I have found this explanation of what happens to serotonin receptors in SSRI withdrawal, I find it very logical, it makes me easier to understand what happend with serotonine receptors:

 

Neurons in the brain use both electrical and chemical signals to work.  When a neuron is stimulated, it fires electrically.  This stimulates the release of neurotransmitters at the end of the neuron.  These chemicals flow in the gap between neurons until they bind to receptors on another neuron.  Once enough neurotransmitters have attached to the next neuron, it stimulates that neuron to fire electrically, and the process continues.  SSRI affect the chemical part of this process.  Chemically, SSRI mimic the neurotransmitter Serotonin on one side of the molecule, but are different, otherwise.  When it binds to a receptor, instead of activating that receptor, it blocks it.  These receptors absorb excess Serotonin and store it in the neuron.  By blocking the absorption of Serotonin, more of this neurotransmitter stays in the gap between neurons.  The theory is that having more Serotonin available to stimulate new neurons improves mood.

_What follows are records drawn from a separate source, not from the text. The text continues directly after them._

theorem sampleStep_of_idle {s : State} {h : Handle} (hh : s.handle = some h) (hs : s.seq = .idle) :
    s.sampleStep = s.startSample h := by
  rw [State.sampleStep, withHandle_some _ hh, hs]

/-- In single-shot mode ReadSample begins with the trigger Commit (R90, R91). -/
theorem sampleStep_trigger {s : State} {h : Handle} (hh : s.handle = some h) (hs : s.seq = .idle)
    (hm : h.cfg.getLsbD 8 = true) :
    s.sampleStep = s.triggerCommit h (fun t => t.raise .transportError) (fun t => t.setSeq .triggered) := by
  rw [sampleStep_of_idle hh hs, State.startSample, singleShot_eq, if_pos hm]

/-- In continuous mode ReadSample goes to Ready with no bus call (R95). -/
theorem sampleStep_continuous {s : State} {h : Handle} (hh : s.handle = some h) (hs : s.seq = .idle)
    (hm : h.cfg.getLsbD 8 = false) : s.sampleStep = s.setSeq .ready := by
  rw [sampleStep_of_idle hh hs, State.startSample, singleShot_eq, hm, if_neg Bool.false_ne_true]

/-- The trigger Commit whose write is done leaves the device converting (R91, R42). -/
theorem sampleStep_triggered {s : State} {h : Handle} (hh : s.handle = some h) (hs : s.seq = .idle)
    (hm : h.cfg.getLsbD 8 = true) (ha : s.inputs.answer = .ok) : s.sampleStep = s.triggered h :=
  (sampleStep_trigger hh hs hm).trans (triggerCommit_ok h _ _ ha)

/-- All that the trigger changes. -/
theorem triggered_eq (s : State) (h : Handle) :
    s.triggered h =
      { s with
        handle := some { h with cfg := h.cfg ||| statusMask }
        seq := .triggered
        sync := .clean
        dev := { s.dev with config := storedPart (h.cfg ||| statusMask), busy := true, ptr := Reg.config.pointer }
        inputs := s.inputs.dropAnswer
        trace := s.trace ++ [.write h.addr (writeFrame (h.cfg ||| statusMask)) .ok] } := by
  rw [State.triggered, writeDone_trigger]
  rfl

/-- An error found in Idle leaves `SEQ` (R127). -/
theorem raise_of_idle {s : State} (e : Err) (hs : s.seq = .idle) : s.raise e = { s with err := e } := by
  rw [State.raise, ← hs]

/-- Settles O29: from Idle in single-shot mode the transition is the trigger Commit, done or failed. -/
theorem readSampleTriggersConversion : Obligations.ReadSampleTriggersConversion := by
  intro s h hh hs hm
  refine ⟨fun ha => ?_, fun ha => ?_⟩
  · exact congrArg _ ((sampleStep_triggered hh hs hm ha).trans (triggered_eq s h))
  · refine congrArg _ (((sampleStep_trigger hh hs hm).trans (triggerCommit_error h _ _ ha)).trans ?_)
    exact raise_of_idle .transportError hs

/-! ### From Triggered -/

/-- A poll loop begins with `n = 0` (R88). -/
theorem sampleStep_startPolling {s : State} {h : Handle} (hh : s.handle = some h) (hs : s.seq = .triggered) :
    s.sampleStep = s.startPolling := by
  rw [State.sampleStep, withHandle_some _ hh, hs]

/-- Settles O30: neither the continuous path nor the beginning of the poll loop makes a bus call. -/
theorem readSampleSilentTransitions : Obligations.ReadSampleSilentTransitions := by
  intro s h hh
  exact ⟨fun hs hm => congrArg _ (sampleStep_continuous hh hs hm), fun hs => congrArg _ (sampleStep_startPolling hh hs)⟩

/-! ### From Polling -/

/-- The end of a poll whose Refresh is done (R92). -/
def State.polled (h : Handle) (s : State) : State :=
  (((s.readDone h.addr .config).setCfg h (s.dropAnswer.deviceRead .config)).setSync .clean).countPoll.pollTest
    s.dropAnswer.statusBit

theorem sampleStep_of_polling {s : State} {h : Handle} (hh : s.handle = some h) (hs : s.seq = .polling) :
    s.sampleStep = s.poll h := by
  rw [State.sampleStep, withHandle_some _ hh, hs]

/-- At the bound the poll loop ends (R94). -/
theorem sampleStep_pollTimeout {s : State} {h : Handle} (hh : s.handle = some h) (hs : s.seq = .polling)
    (hm : s.maxPoll = some s.polls) : s.sampleStep = s.raise .pollTimeout := by
  rw [sampleStep_of_polling hh hs, State.poll, if_pos hm]

/-- Below the bound a poll is one Refresh (R92). -/
theorem sampleStep_poll {s : State} {h : Handle} (hh : s.handle = some h) (hs : s.seq = .polling)
    (hm : s.maxPoll ≠ some s.polls) :
    s.sampleStep =
      s.memRead h.addr .config (fun t => t.raise .transportError)
        (fun v t => ((t.setCfg h v).setSync .clean).countPoll.pollTest (statusReads v)) := by
  rw [sampleStep_of_polling hh hs, State.poll, if_neg hm]
  rfl

/-- A poll whose Refresh is done tests the status that the device returned (R92). -/
theorem sampleStep_polled {s : State} {h : Handle} (hh : s.handle = some h) (hs : s.seq = .polling)
    (hm : s.maxPoll ≠ some s.polls) (ha : s.inputs.answer = .ok) : s.sampleStep = s.polled h := by
  rw [sampleStep_poll hh hs hm, memRead_ok _ _ _ _ ha, State.polled, deviceRead_config, statusReads_statusWord]

/-- A configuration read that returns the status bit `b` over the stored bits `c` (20_memory.md R38, R43). -/
def statusRead (a : BusAddr) (b : Bool) (c : Stored) : BusCall :=
  .read a [Reg.config.pointer] (some (hiByte (statusWord b c), loByte (statusWord b c)))

/-- All that a poll changes. -/
theorem polled_eq {s : State} (h : Handle) (hs : s.seq = .polling) :
    s.polled h =
      { s with
        handle := some { h with cfg := statusWord s.dropAnswer.statusBit s.dev.config }
        seq := if s.dropAnswer.statusBit then .ready else .polling
        polls := s.polls + 1
        sync := .clean
        dev := { s.dev with ptr := Reg.config.pointer }
        inputs := if s.dev.singleShot then s.inputs.dropAnswer else s.inputs.dropAnswer.dropBit
        trace := s.trace ++ [statusRead h.addr s.dropAnswer.statusBit s.dev.config] } := by
  rw [State.polled, pollTest_of_polling _ (by simpa using hs)]
  rfl

/-- Settles O31: the bound is tested first; then the Refresh is done, and its status bit decides, or it fails. -/
theorem pollRefreshesThenTestsStatus : Obligations.PollRefreshesThenTestsStatus := by
  intro s h hh hs
  refine ⟨fun hm => ?_, fun hm ha => ?_, fun hm ha => ?_⟩
  · exact congrArg _ (sampleStep_pollTimeout hh hs hm)
  · exact congrArg _ ((sampleStep_polled hh hs hm ha).trans (polled_eq h hs))
  · exact congrArg _ ((sampleStep_poll hh hs hm).trans (memRead_error _ _ _ _ ha))

/-! ### From Ready -/

/-- The end of the conversion read of ReadSample that is done (R96). -/
def State.sampled (h : Handle) (s : State) : State :=
  (((s.readDone h.addr .conversion).setSample s.dev.conv).setSeq .idle).respond

/-- ReadSample ends with one read of the conversion register (R96). -/
theorem sampleStep_of_ready {s : State} {h : Handle} (hh : s.handle = some h) (hs : s.seq = .ready) :
    s.sampleStep =
      s.memRead h.addr .conversion (fun t => t.raise .transportError)
        (fun v t => ((t.setSample v).setSeq .idle).respond) := by
  rw [State.sampleStep, withHandle_some _ hh, hs]
  rfl

/-- The conversion read that is done leaves `HW.CONV` in `SAMPLE` (R96). -/
theorem sampleStep_sampled {s : State} {h : Handle} (hh : s.handle = some h) (hs : s.seq = .ready)
    (ha : s.inputs.answer = .ok) : s.sampleStep = s.sampled h :=
  (sampleStep_of_ready hh hs).trans (memRead_ok _ _ _ _ ha)

/-- A conversion read that returns `v` (20_memory.md R38, R44). -/
def conversionRead (a : BusAddr) (v : Word) : BusCall := .read a [Reg.conversion.pointer] (some (hiByte v, loByte v))

/-- All that the conversion read changes. -/
theorem sampled_eq (s : State) (h : Handle) :
    s.sampled h =
      { s with
        seq := .idle
        err := .ok
        sample := some s.dev.conv
        dev := { s.dev with ptr := Reg.conversion.pointer }
        inputs := s.inputs.dropAnswer
        trace := s.trace ++ [conversionRead h.addr s.dev.conv] } := rfl

/-- Settles O32: the conversion read is done, or it fails and leaves `SAMPLE`. -/
theorem readyReadsConversion : Obligations.ReadyReadsConversion := by
  intro s h hh hs
  refine ⟨fun ha => ?_, fun ha => ?_⟩
  · exact congrArg _ ((sampleStep_sampled hh hs ha).trans (sampled_eq s h))
  · exact congrArg _ ((sampleStep_of_ready hh hs).trans (memRead_error _ _ _ _ ha))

As receptors that are stimulated by Serotonin are blocked, less of the neurotransmitter is absorbed back into neurons.  The brain responds to this lack of stored Serotonin by creating new networks of neurons in an attempt to reestablish the old state of function.  These new receptors are in turn blocked by the SSRI.  As the process continues, the dosage of an SSRI prescription may be increased to counteract the brain’s attempts to restore the old functional state.  Patients refer to this as “poop out”.  It’s similar to the tolerance that other drug users experience.  The difference is that most illegal drugs act on a wide range of neurotransmitters, whereas SSRI target Serotonin specifically.

In withdrawal, the blocking action of the SSRI is removed, and the excess networks of neurons are able to absorb Serotonin again.  Since the brain has been trying to balance against reduced absorption capacity, the result is over absorption.  Serotonin is closely linked to emotions and mood.  The over absorption of Serotonin can lead to extreme fluctuations in mood and even create symptoms in the patient that mimic serious mental illnesses.  Psychosis, anxiety, fear, and even suicidal thoughts are not uncommon.  It takes a long time for the brain to re balance to the new amount of Serotonin.  The brain once again rewires itself and reduces its capacity to absorb Serotonin.  During this rewiring, moods and emotions can fluctuate.  Many patients withdrawaling from an SSRI report that their mood can be different from day to day.  This most likely reflects the fluctuations in available Serotonin.

 

The rest is here:

How SSRI work in withdrawal | James Heaney (wordpress.com)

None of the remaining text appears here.